(Beginning of Material provided)

/-! ## The host interface (chapter 11) -/

/-- Rings (R337, R338, R359, R366, R368, R369): a doorbell of the owner within the ring moves PI; one of another function is ignored and counted; one outside the ring is Fatal in service and latched otherwise; START checks the
configuration; STOP of an idle ring, its end, and RESET of a stopped one; a bus error on a transmit ring completes its descriptor with BUS_ERROR and leaves the ring in ERROR. -/
def Obligations.HostRings : Prop := ∀ (s : State) (r : Req) (ring : Fin 16384), s.Overlock →
  (∀ (pi : BitVec 32) (w : Bool), s.dev ≠ .off → s.present r = true → s.allowed r true 1 (ring.val * 0x40) (if w then 8 else 4) = true → s.foreignPf r ring = false →
    pi.toNat ≠ s.ringPi ring → s.piOk ring pi.toNat = true → ∃ t, exec (.doorbellWrite r ring pi w) s = .next t ∧ t.ringPi ring = pi.toNat ∧
      t.ring ring = { s.ring ring with waitFrom := none } ∧ s.SameFlds t [(.HIF_DOORBELL_PI, ring)] ∧ s.SameMem t) ∧
  (∀ (pi : BitVec 32) (w : Bool), s.dev ≠ .off → s.present r = true → s.allowed r true 1 (ring.val * 0x40) (if w then 8 else 4) = true → s.foreignPf r ring = true →
    ∃ t, exec (.doorbellWrite r ring pi w) s = .next t ∧ t.on .HIF_EVENT_DB_IGNORED = true ∧ t.ctr (devWord (232 + r.num % 8)) = ctrAdd (s.ctr (devWord (232 + r.num % 8))) 1 ∧
      t.hif = s.hif ∧ s.SameFlds t [(.HIF_EVENT_DB_IGNORED, 0)] ∧ s.SameMem t) ∧
  (∀ (pi : BitVec 32) (w : Bool), s.dev ≠ .off → s.present r = true → s.allowed r true 1 (ring.val * 0x40) (if w then 8 else 4) = true → s.foreignPf r ring = false →
    pi.toNat ≠ s.ringPi ring → s.piOk ring pi.toNat = false → s.dev.inService = false → ∃ t, exec (.doorbellWrite r ring pi w) s = .next t ∧ t.on .HIF_EVENT_MALFORMED = true ∧
      t.fld .HIF_RING_STATUS_ERR ring = 2 ∧ t.hif = s.hif ∧
      s.SameFlds t [(.HIF_EVENT_MALFORMED, 0), (.HIF_RING_STATUS_ERR, ring), (.HIF_RING_STATUS_ERR_SEEN, ring), (.HIF_RING_STATUS_ERR_IDX, ring)] ∧ s.SameMem t) ∧
  (∀ (pi : BitVec 32) (w : Bool), s.present r = true → s.allowed r true 1 (ring.val * 0x40) (if w then 8 else 4) = true → s.foreignPf r ring = false →
    pi.toNat ≠ s.ringPi ring → s.piOk ring pi.toNat = false → s.dev.inService = true → ∃ t, exec (.doorbellWrite r ring pi w) s = .next t ∧ t.dev = .failSilent) ∧
  (s.Grants r true .HIF_RING_CTRL ring 0 → s.ringState ring = 0 ∨ s.ringState ring = 3 → s.startBad ring = false → ∃ t, exec (.ringStart r ring) s = .next t ∧ t.ringState ring = 1 ∧
    s.SameFlds t [(.HIF_RING_STATUS_STATE, ring)] ∧ s.SameMem t) ∧
  (s.Grants r true .HIF_RING_CTRL ring 0 → s.ringState ring = 0 ∨ s.ringState ring = 3 → s.startBad ring = true → ∃ t, exec (.ringStart r ring) s = .next t ∧
    t.on .HIF_EVENT_BAD_CFG = true ∧ s.SameFlds t [(.HIF_EVENT_BAD_CFG, 0)] ∧ s.SameMem t) ∧
  (s.Grants r true .HIF_RING_CTRL ring 0 → s.ringState ring = 1 → (s.ring ring).ready = [] → (s.ring ring).building = none → (s.ring ring).store = [] → ∃ t,
    exec (.ringStop r ring) s = .next t ∧ t.ringState ring = 2 ∧ s.SameFlds t [(.HIF_RING_STATUS_STATE, ring)] ∧ s.SameMem t) ∧
  (s.dev ≠ .off → s.ringState ring = 2 → (s.ring ring).flying = [] → (s.ring ring).ready = [] → (s.ring ring).building = none → (s.ring ring).cur = none → ∃ t,
    exec (.ringStopComplete ring) s = .next t ∧ t.ringState ring = 3 ∧ t.hif = s.hif ∧ s.SameFlds t [(.HIF_RING_STATUS_STATE, ring)] ∧ s.SameMem t) ∧
  (s.Grants r true .HIF_RING_CTRL ring 0 → ringActive (s.ringState ring) = false → ∃ t, exec (.ringReset r ring) s = .next t ∧ t.ringState ring = 0 ∧ t.ringPi ring = 0 ∧
    t.fld .HIF_RING_STATUS_CI ring = 0 ∧ t.ring ring = { store := (s.ring ring).store } ∧
    s.SameFlds t [(.HIF_RING_STATUS_STATE, ring), (.HIF_DOORBELL_PI, ring), (.HIF_RING_STATUS_CI, ring)] ∧ s.SameMem t) ∧
  (s.Grants r true .HIF_RING_CTRL ring 0 → ringActive (s.ringState ring) = true → ∃ t, exec (.ringReset r ring) s = .next t ∧ t.on .HIF_EVENT_CHANGE_REFUSED = true ∧ t.hif = s.hif ∧
    s.SameFlds t [(.HIF_EVENT_CHANGE_REFUSED, 0)] ∧ s.SameMem t) ∧
  (ring.val < 8192 → s.txMay ring = true → (s.ring ring).building = none → s.fld .HIF_RING_CFG_COMP ring = 0 → s.on .HIF_RING_CFG_NOTIFY ring = false → ∃ t,
    exec (.hostReadError ring) s = .next t ∧ t.ringState ring = 4 ∧ t.fld .HIF_RING_STATUS_ERR ring = 6 ∧ t.on .HIF_EVENT_RING_ERR = true ∧
    (t.ring ring).fetch = idx32 ((s.ring ring).fetch + 1) ∧ t.ctr (ringWord ring 5) = ctrAdd (s.ctr (ringWord ring 5)) 1 ∧ t.dev = s.dev ∧
    s.SameFlds t ([(.HIF_RING_STATUS_STATE, ring.val), (.HIF_RING_STATUS_ERR, ring.val), (.HIF_RING_STATUS_ERR_SEEN, ring.val), (.HIF_RING_STATUS_ERR_IDX, ring.val),
      (.HIF_RING_STATUS_CI, ring.val), (.HIF_EVENT_RING_ERR, 0)] ++ faultFlds) ∧ s.SameMem t)

/-- Transmit rings (R190, R339 to R341): a fetched descriptor that ends its frame makes the frame ready with its buffer's bytes, and one that does not keeps it open; the first frame of a ring goes to its queue where R186 admits it and
is held where the queue or the pool is full; a held frame is tried again and goes when it is admitted; a frame that names a generator takes its next number. -/
def Obligations.HostTransmitFrames : Prop := ∀ (s : State) (ring : Fin 8192), s.Overlock →
  (∀ (d : BitVec 256) (data : List Byte), s.txMay ring = true → (s.ring ring).building = none → s.txBad ring (s.ring ring).fetch d.toNat none = false → d.getLsbD 110 = true → ∃ t,
    exec (.txDescriptorFetch ring d data) s = .next t ∧ (t.ring ring).fetch = idx32 ((s.ring ring).fetch + 1) ∧ (t.ring ring).building = none ∧
    (t.ring ring).ready = (s.ring ring).ready ++ [⟨(s.ring ring).fetch, d.toNat, padTo (descLen d.toNat) (data.take (descLen d.toNat)), [(true, true)], barrierAt none d.toNat⟩] ∧
    .hostRead (s.ringPf ring) (s.descAddr ring (s.ring ring).fetch) (s.ringAttr ring) 32 ∈ t.out ∧ t.ctr (ringWord ring 7) = ctrAdd (s.ctr (ringWord ring 7)) (descLen d.toNat) ∧ s.SameFlds t [] ∧ s.SameMem t) ∧
  (∀ (d : BitVec 256) (data : List Byte), s.txMay ring = true → (s.ring ring).building = none → s.txBad ring (s.ring ring).fetch d.toNat none = false → d.getLsbD 110 = false → ∃ t,
    exec (.txDescriptorFetch ring d data) s = .next t ∧ (t.ring ring).fetch = idx32 ((s.ring ring).fetch + 1) ∧ (t.ring ring).ready = (s.ring ring).ready ∧
    (t.ring ring).building = some ⟨(s.ring ring).fetch, d.toNat, padTo (descLen d.toNat) (data.take (descLen d.toNat)), [(true, false)], barrierAt none d.toNat⟩ ∧
    .hostRead (s.ringPf ring) (s.descAddr ring (s.ring ring).fetch) (s.ringAttr ring) 32 ∈ t.out ∧ s.SameFlds t [] ∧ s.SameMem t) ∧
  (∀ (x : TxFrame) (tl : List TxFrame) (a : Acct) (m : MendMeet), s.txOffers ring = true → (s.ring ring).held = none → (s.ring ring).ready = x :: tl → bit x.desc 157 = false →
    s.admitTest (txQueue x.desc) (cellsOf (x.data.length + 4)) 0 false = (.admitted, a) → ∃ (t : State) (fr : FrameRec), exec (.txFrameOffer ⟨ring, m⟩) s = .next t ∧
      (t.qu (txQueue x.desc)).frames = (s.qu (txQueue x.desc)).frames ++ [fr] ∧ fr.data = x.data ∧ fr.src = .ring ring x.first ∧ (∀ q, q ≠ txQueue x.desc → t.qu q = s.qu q) ∧
      (t.ring ring).ready = tl ∧ (t.ring ring).flying = (s.ring ring).flying ++ [⟨x.first, x.marks.length, bits x.desc 138 137, bits x.desc 136 134, x.barrier⟩] ∧ s.SameFlds t [] ∧ s.SameMem t) ∧
  (∀ (x : TxFrame) (tl : List TxFrame) (a : Acct) (why : Adm) (m : MendMeet), s.txOffers ring = true → (s.ring ring).held = none → (s.ring ring).ready = x :: tl → bit x.desc 157 = false →
    why ∈ [.queueLimit, .threshold, .precedence] → s.admitTest (txQueue x.desc) (cellsOf (x.data.length + 4)) 0 false = (why, a) → ∃ (t : State) (fr : FrameRec),
      exec (.txFrameOffer ⟨ring, m⟩) s = .next t ∧ (t.ring ring).held = some fr ∧ fr.data = x.data ∧ (t.ring ring).ready = x :: tl ∧ t.queue = s.queue ∧ s.SameFlds t [] ∧ s.SameMem t) ∧
  (∀ (x : TxFrame) (tl : List TxFrame) (f : FrameRec) (a : Acct), s.txOffers ring = true → (s.ring ring).held = some f → (s.ring ring).ready = x :: tl →
    s.admitTest (txQueue x.desc) f.cells 0 false = (.admitted, a) → ∃ (t : State) (fr : FrameRec), exec (.hostFrameAdmitRetry ring) s = .next t ∧
      (t.qu (txQueue x.desc)).frames = (s.qu (txQueue x.desc)).frames ++ [fr] ∧ fr.data = f.data ∧ (t.ring ring).held = none ∧ (t.ring ring).ready = tl ∧ s.SameFlds t [] ∧ s.SameMem t) ∧
  (∀ (x : TxFrame) (tl : List TxFrame) (a : Acct) (lanes : LaneSent), s.txOffers ring = true → (s.ring ring).held = none → (s.ring ring).ready = x :: tl → bit x.desc 157 = true →
    s.on .MEND_CTRL_RUN = true → (1, bits x.desc 156 139) ∉ s.leadOnly → (s.gen (bits x.desc 156 139)).bad = false → (s.gen (bits x.desc 156 139)).en = true →
    (s.gen (bits x.desc 156 139)).mode = 0 → s.admitTest (txQueue x.desc) (cellsOf (x.data.length + 4)) 0 false = (.admitted, a) → ∃ (t : State) (fr : FrameRec),
      exec (.txFrameOffer ⟨ring, ⟨.none, lanes⟩⟩) s = .next t ∧ (t.qu (txQueue x.desc)).frames = (s.qu (txQueue x.desc)).frames ++ [fr] ∧ fr.data = x.data ∧
      fr.edit.num = some (s.gen (bits x.desc 156 139)).seq ∧ (t.gen (bits x.desc 156 139)).seq = ((s.gen (bits x.desc 156 139)).seq + 1) % 2 ^ 16 ∧
      (t.ring ring).ready = tl ∧ s.SameFlds t [] ∧ s.SameMem t)

/-- Receive rings, completion queues and Ledgers (R345, R346, R349, R350, R353 to R356, R371): a frame that fits the posted descriptor is written to its buffer and leaves the store, counted; a frame without a descriptor begins its
wait, and at RX_WAIT it is discarded whole; CQ_DB moves CI within the queue and arms it, and outside service a write beyond the queue changes nothing but MALFORMED; a queue is enabled empty, and one that a running ring names is
not disabled; a queue whose age is reached raises its source; a Ledger word that was held off is written, or its request waits for Bus Master Enable. -/
def Obligations.HostReceiveAndQueues : Prop := ∀ s : State, s.Overlock →
  (∀ (ring : Fin 8192) (d : BitVec 256) (x : RxFrame) (rest : List RxFrame), s.rxMay (8192 + ring) = true → s.ringPosted (8192 + ring) = true → (s.ring (8192 + ring)).store = x :: rest →
    (s.ring (8192 + ring)).cur = none → s.rxBad (8192 + ring) (s.ring (8192 + ring)).fetch d.toNat = false → (s.rxBytes (8192 + ring) x).length ≤ descLen d.toNat →
    s.fld .HIF_RING_CFG_COMP (8192 + ring) = 0 → s.on .HIF_RING_CFG_NOTIFY (8192 + ring) = false → ∃ t, exec (.hostRxWrite ring [d] .none) s = .next t ∧
      (t.ring (8192 + ring)).store = rest ∧ (t.ring (8192 + ring)).cur = none ∧ (t.ring (8192 + ring)).fetch = idx32 ((s.ring (8192 + ring)).fetch + 1) ∧
      (∀ e ∈ hostPieces (s.payloadSize (s.ringPf (8192 + ring))) (s.rxBytes (8192 + ring) x).length (bits d.toNat 63 0) (s.rxBytes (8192 + ring) x).length,
        .hostWrite (s.ringPf (8192 + ring)) e.1 (hostAttr (s.on .HIF_CFG_RO_EN) (d.getLsbD 108 || s.on .HIF_RING_CFG_NO_SNOOP (8192 + ring)))
          (((s.rxBytes (8192 + ring) x).drop (e.1 - bits d.toNat 63 0)).take e.2) ∈ t.out) ∧
      t.ctr (ringWord (8192 + ring) 0) = ctrAdd (s.ctr (ringWord (8192 + ring) 0)) 1 ∧ s.SameFlds t [(.HIF_RING_STATUS_CI, 8192 + ring)] ∧ s.SameMem t) ∧
  (∀ (ring : Fin 8192) (l : List (BitVec 256)) (e : BufErr), s.rxMay (8192 + ring) = true → s.ringPosted (8192 + ring) = false → (s.ring (8192 + ring)).waitFrom = none → ∃ t,
    exec (.hostRxWrite ring l e) s = .next t ∧ t.ring (8192 + ring) = { s.ring (8192 + ring) with waitFrom := some s.lNow } ∧ s.SameFlds t [] ∧ s.SameMem t) ∧
  (∀ (ring : Fin 8192) (x : RxFrame) (rest : List RxFrame) (n : Nat), s.hifUp = true → (s.ring (8192 + ring)).waitFrom = some n → n + s.rxWaitT (8192 + ring) ≤ s.lNow →
    s.ringPosted (8192 + ring) = false → (s.ring (8192 + ring)).cur = none → (s.ring (8192 + ring)).store = x :: rest → ∃ t, exec (.rxWaitExpiry ring) s = .next t ∧
      (t.ring (8192 + ring)).store = rest ∧ (t.ring (8192 + ring)).waitFrom = none ∧ t.ctr (ringWord (8192 + ring) 2) = ctrAdd (s.ctr (ringWord (8192 + ring) 2)) 1 ∧
      t.on .HIF_EVENT_RX_DROP = true ∧ s.SameFlds t [(.HIF_EVENT_RX_DROP, 0)] ∧ s.SameMem t) ∧
  (∀ (r : Req) (c : Fin 4096) (ci : BitVec 32) (arm : Bool), s.Grants r true .HIF_CQ_DB c 0 → s.ciOk c ci.toNat = true → (s.cq c).held = [] → (s.cq c).pend = 0 → ∃ t,
    exec (.cqDoorbell r c ci arm) s = .next t ∧ t.fld .HIF_CQ_DB_CI c = ci.toNat ∧ (arm = true → (t.cq c).armed = true) ∧
    s.SameFlds t [(.HIF_CQ_DB_CI, c), (.HIF_CQ_STATUS_FULL, c)] ∧ s.SameMem t) ∧
  (∀ (r : Req) (c : Fin 4096) (ci : BitVec 32) (arm : Bool), s.Grants r true .HIF_CQ_DB c 0 → s.ciOk c ci.toNat = false → s.dev.inService = false → ∃ t,
    exec (.cqDoorbell r c ci arm) s = .next t ∧ t.on .HIF_EVENT_MALFORMED = true ∧ t.hif = s.hif ∧ s.SameFlds t [(.HIF_EVENT_MALFORMED, 0)] ∧ s.SameMem t) ∧
  (∀ (r : Req) (c : Fin 4096), s.Grants r true .HIF_CQ_CFG c 0 → s.on .HIF_CQ_CFG_EN c = false → 6 ≤ s.fld .HIF_CQ_CFG_SIZE_LOG2 c → ∃ t, exec (.cqEnable r c true) s = .next t ∧
    t.on .HIF_CQ_CFG_EN c = true ∧ t.fld .HIF_CQ_STATUS_PI c = 0 ∧ t.fld .HIF_CQ_DB_CI c = 0 ∧ t.cq c = {} ∧
    s.SameFlds t [(.HIF_CQ_CFG_EN, c), (.HIF_CQ_STATUS_PI, c), (.HIF_CQ_DB_CI, c), (.HIF_CQ_STATUS_FULL, c)] ∧ s.SameMem t) ∧
  (∀ (r : Req) (c : Fin 4096), s.Grants r true .HIF_CQ_CFG c 0 → s.cqNamed c = true → ∃ t, exec (.cqEnable r c false) s = .next t ∧ t.on .HIF_EVENT_CHANGE_REFUSED = true ∧
    s.SameFlds t [(.HIF_EVENT_CHANGE_REFUSED, 0)] ∧ s.SameMem t) ∧
  (∀ (r : Req) (c : Fin 4096), s.Grants r true .HIF_CQ_CFG c 0 → s.cqNamed c = false → ∃ t, exec (.cqEnable r c false) s = .next t ∧ t.on .HIF_CQ_CFG_EN c = false ∧
    s.SameFlds t [(.HIF_CQ_CFG_EN, c)] ∧ s.SameMem t) ∧
  (∀ c : Fin 4096, s.hifUp = true → (s.cq c).armed = true → 0 < (s.cq c).pend → (s.cq c).oldest + s.fld .HIF_CQ_CFG_MOD_TIME c * 1000 * nsT ≤ s.lNow → ∃ t,
    exec (.cqModerationExpiry c) s = .next t ∧ (t.fld .INTC_PENDING_PEND (s.fld .HIF_CQ_CFG_SRC c / 32)).testBit (s.fld .HIF_CQ_CFG_SRC c % 32) = true ∧ (t.cq c).armed = false ∧
    (t.cq c).pend = 0 ∧ s.SameFlds t [] ∧ s.SameMem t) ∧
  (∀ ring : Fin 8192, s.hifUp = true → (s.ring ring).ledgerDirty = true → s.ledgerDue ring = true → (s.pfn (s.ringPf ring)).busMaster = true → ∃ t,
    exec (.ledgerHoldoffExpiry ring) s = .next t ∧ t.ring ring = { s.ring ring with ledgerDirty := false, ledgerL := some s.lNow } ∧
    t.out = s.out ++ [.hostWrite (s.ringPf ring) (s.fld .HIF_LEDGER_ADDR_ADDR (s.fld .HIF_RING_CFG_LEDGER ring) * 4) (s.ringAttr ring)
      (leBytes 4 (s.fld .HIF_RING_STATUS_CI ring))] ∧ s.SameFlds t [] ∧ s.SameMem t) ∧
  (∀ ring : Fin 8192, s.hifUp = true → (s.ring ring).ledgerDirty = true → s.ledgerDue ring = true → (s.pfn (s.ringPf ring)).busMaster = false → ∃ t,
    exec (.ledgerHoldoffExpiry ring) s = .next t ∧ t.ring ring = { s.ring ring with ledgerDirty := false, ledgerL := some s.lNow } ∧ t.out = s.out ∧
    t.hif.stalled = s.hif.stalled ++ [(s.ringPf ring, .hostWrite (s.ringPf ring) (s.fld .HIF_LEDGER_ADDR_ADDR (s.fld .HIF_RING_CFG_LEDGER ring) * 4) (s.ringAttr ring)
      (leBytes 4 (s.fld .HIF_RING_STATUS_CI ring)))] ∧ s.SameFlds t [] ∧ s.SameMem t)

(End of Material provided)

What you need to do
Which lines run from the one holding "s.SameFlds t [(.HIF_CQ_CFG_EN, c)]" through the one holding "(∀ c : Fin 4096, s.hifUp" in the records above? Repeat them exactly, both included, and nothing more.

Task response
    s.SameFlds t [(.HIF_CQ_CFG_EN, c)] ∧ s.SameMem t) ∧
  (∀ c : Fin 4096, s.hifUp = true → (s.cq c).armed = true → 0 < (s.cq c).pend → (s.cq c).oldest + s.fld .HIF_CQ_CFG_MOD_TIME c * 1000 * nsT ≤ s.lNow → ∃ t,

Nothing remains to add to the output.